▶ **REQUIREMENT**: Pull each line holding "that" out of the entries below.

(Stored data)
-- ==== Sys2Proof/Laws/Ops.lean ====
section
/-! SUPPORT. What admission, the key stage and reset can do, said once each. -/

namespace Sys2Proof.Machine

/-- Steps 1 and 2 of `OnCmdWrite`: busy, ill-formed, or on to the rest (42_layer_pipeline.md R150). -/
theorem issue_cases (i : Instr) (rest : State → State) (s : State) :
    (s.busy = true ∧ issue i rest s = (raiseError .cmdWhileBusy (encode i) s).respond .err) ∨
    (s.busy = false ∧ i.wellFormed = false ∧ issue i rest s = (raiseError .illegalCmd (encode i) s).respond .ok) ∨
    (s.busy = false ∧ i.wellFormed = true ∧ issue i rest s = rest s) := by
  unfold issue
  cases s.busy <;> cases i.wellFormed <;> simp

/-- Step 3: a failed check rejects, a passed one goes on (42_layer_pipeline.md R150). -/
theorem checkGeometry_cases (check : State → Option Word) (rest : State → State) (s : State) :
    (∃ info, check s = some info ∧ checkGeometry check rest s = (raiseError .dimMismatch info s).respond .ok) ∨
    (check s = none ∧ checkGeometry check rest s = rest s) := by
  unfold checkGeometry
  cases check s <;> simp

/-- Step 4: the key stage writes its registers and goes on, or rejects (42_layer_pipeline.md R150, R152). -/
theorem checkKey_cases (rest : State → State) (s : State) :
    (s.keyOk = true ∧ checkKey rest s = rest (keyStage s)) ∨
    (s.keyOk = false ∧ checkKey rest s =
      (raiseError .keyInvalid (zeroExtend32 (keyStage s).inv.detn) (keyStage s)).respond .ok) := by
  unfold checkKey
  cases s.keyOk <;> simp

/-- The geometry check of a lane command passes exactly when the command is admissible by its rule
(42_layer_pipeline.md R151). -/
theorem laneGeometry_none (m : LaneMask) (s : State) :
    laneGeometry m s = none ↔
      GeometryLegal s ∧ ∀ ch, selects m ch = true → (s.lane ch).len.toNat = s.width.toNat * s.height.toNat := by
  unfold laneGeometry GeometryLegal
  have hp : s.pixels = s.width.toNat * s.height.toNat := rfl
  split
  · rename_i h
    simp only [reduceCtorEq, false_iff]
    rintro ⟨⟨h1, h2, h3⟩, _⟩
    rw [hp] at h
    omega
  · rename_i h
    rw [hp] at h
    simp only [Option.map_eq_none_iff, List.find?_eq_none, lengthWrong, hp]
    constructor
    · intro hl
      refine ⟨by omega, fun ch hs => ?_⟩
      have := hl ch (by cases ch <;> simp [Lane.all])
      simpa [hs] using this
    · rintro ⟨_, hl⟩ ch _
      simp only [Bool.and_eq_true, decide_eq_true_eq, not_and, not_not]
      exact hl ch

/-- An accepted lane command on an idle block leaves the state that its rule says (42_layer_pipeline.md R153). -/
theorem acceptLanes_eq (i : Instr) (s : State) (h : s.busy = false) :
    acceptLanes i s = acceptedState (encode i) i.lanes s := by
  simp only [State.busy, Bool.or_eq_false_iff] at h
  simp only [acceptLanes, acceptedState, State.respond, startLane, h.1.1, h.1.2, h.2, Bool.false_or]
  rfl

/-- The word of a lane command as a number (30_encoding.md R91). -/
theorem encode_permFwd (m : LaneMask) : encode (.permFwd m) = laneWord 0x10 m := by revert m; decide
theorem encode_permRev (m : LaneMask) : encode (.permRev m) = laneWord 0x11 m := by revert m; decide
theorem encode_lbcEmb (m : LaneMask) : encode (.lbcEmb m) = laneWord 0x20 m := by revert m; decide
theorem encode_lbcExt (m : LaneMask) : encode (.lbcExt m) = laneWord 0x21 m := by revert m; decide
theorem encode_wmEmb (m : LaneMask) : encode (.wmEmb m) = laneWord 0x30 m := by revert m; decide
theorem encode_wmExt (m : LaneMask) : encode (.wmExt m) = laneWord 0x31 m := by revert m; decide

/-- Admission of an admissible lane command without a key stage is acceptance. -/
theorem admitLanes_of_admissible {i : Instr} {s : State} (hw : i.wellFormed = true) (h : Admissible i.lanes s) :
    admitLanes i s = acceptedState (encode i) i.lanes s := by
  obtain ⟨hb, _, hg, hl⟩ := h
  unfold admitLanes
  rcases issue_cases i (checkGeometry (laneGeometry i.lanes) (acceptLanes i)) s with h | h | h
  · rw [hb] at h; cases h.1
  · rw [hw] at h; cases h.2.1
  · rw [h.2.2]
    rcases checkGeometry_cases (laneGeometry i.lanes) (acceptLanes i) s with ⟨info, hi, _⟩ | ⟨_, h'⟩
    · rw [(laneGeometry_none i.lanes s).2 ⟨hg, hl⟩] at hi; cases hi
    · rw [h', acceptLanes_eq i s hb]

/-- Admission of an admissible lane command with a key stage, by the outcome of the key stage. -/
theorem admitLanesWithKey_of_admissible {i : Instr} {s : State} (hw : i.wellFormed = true)
    (h : Admissible i.lanes s) :
    admitLanesWithKey i s =
      if s.keyOk then acceptedState (encode i) i.lanes (keyStage s)
      else (raiseError .keyInvalid (zeroExtend32 (keyStage s).inv.detn) (keyStage s)).respond .ok := by
  obtain ⟨hb, _, hg, hl⟩ := h
  unfold admitLanesWithKey
  rcases issue_cases i (checkGeometry (laneGeometry i.lanes) (checkKey (acceptLanes i))) s with h | h | h
  · rw [hb] at h; cases h.1
  · rw [hw] at h; cases h.2.1
  · rw [h.2.2]
    rcases checkGeometry_cases (laneGeometry i.lanes) (checkKey (acceptLanes i)) s with ⟨info, hi, _⟩ | ⟨_, h'⟩
    · rw [(laneGeometry_none i.lanes s).2 ⟨hg, hl⟩] at hi; cases hi
    · rw [h']
      rcases checkKey_cases (acceptLanes i) s with ⟨hk, h''⟩ | ⟨hk, h''⟩
      · rw [h'', hk, if_pos rfl, acceptLanes_eq i (keyStage s) hb]
      · rw [h'', hk]; rfl

/-! ### The inverse search -/

theorem inverseSearch_some {d w v : Nat} (h : inverseSearch d w = some v) : 1 ≤ v ∧ v < w ∧ d * v % w = 1 := by
  unfold inverseSearch at h
  have h1 := List.find?_some h
  have h2 := List.mem_of_find?_eq_some h
  simp only [Bool.and_eq_true, decide_eq_true_eq] at h1
  exact ⟨h1.1, List.mem_range.1 h2, h1.2⟩

theorem inverseSearch_none {d w : Nat} (h : inverseSearch d w = none) :
    ∀ v, 1 ≤ v → v < w → d * v % w ≠ 1 := by
  intro v h1 h2 h3
  unfold inverseSearch at h
  have := List.find?_eq_none.1 h v (List.mem_range.2 h2)
  simp [h1, h3] at this

theorem emod_lt (n : Int) {w : Nat} (h : 0 < w) : emod n w < w := by
  have h1 := Int.emod_lt_of_pos n (by omega : (0 : Int) < w)
  have h2 := Int.emod_nonneg n (by omega : (w : Int) ≠ 0)
  simp only [emod]
  omega

theorem emod_coe (n : Int) {w : Nat} (h : 0 < w) : ((emod n w : Nat) : Int) = n % (w : Int) := by
  have h2 := Int.emod_nonneg n (by omega : (w : Int) ≠ 0)
  simp only [emod]
  omega

/-- The key stage leaves zeros when there is no inverse, and an inverse that is not zero when there is one
(10_state.md R25, R26). -/
theorem keyStageResult_zero (k : AffineKey) {w : Nat} (hw : w < 65536)
    (h : (keyStageResult k w).detinv = 0#16) :
    (keyStageResult k w).inv0 = 0#16 ∧ (keyStageResult k w).inv1 = 0#16 ∧ (keyStageResult k w).inv2 = 0#16 ∧
    (keyStageResult k w).inv3 = 0#16 := by
  unfold keyStageResult at h ⊢
  dsimp only at h ⊢
  cases hs : inverseSearch (determinant k w) w with
  | none => simp
  | some v =>
    exfalso
    rw [hs] at h
    obtain ⟨h1, h2, _⟩ := inverseSearch_some hs
    have := congrArg BitVec.toNat h
    simp only [BitVec.toNat_ofNat] at this
    omega

end Sys2Proof.Machine
end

▶ **RESULT BELOW**:
/-- An accepted lane command on an idle block leaves the state that its rule says (42_layer_pipeline.md R153). -/
/-- The key stage leaves zeros when there is no inverse, and an inverse that is not zero when there is one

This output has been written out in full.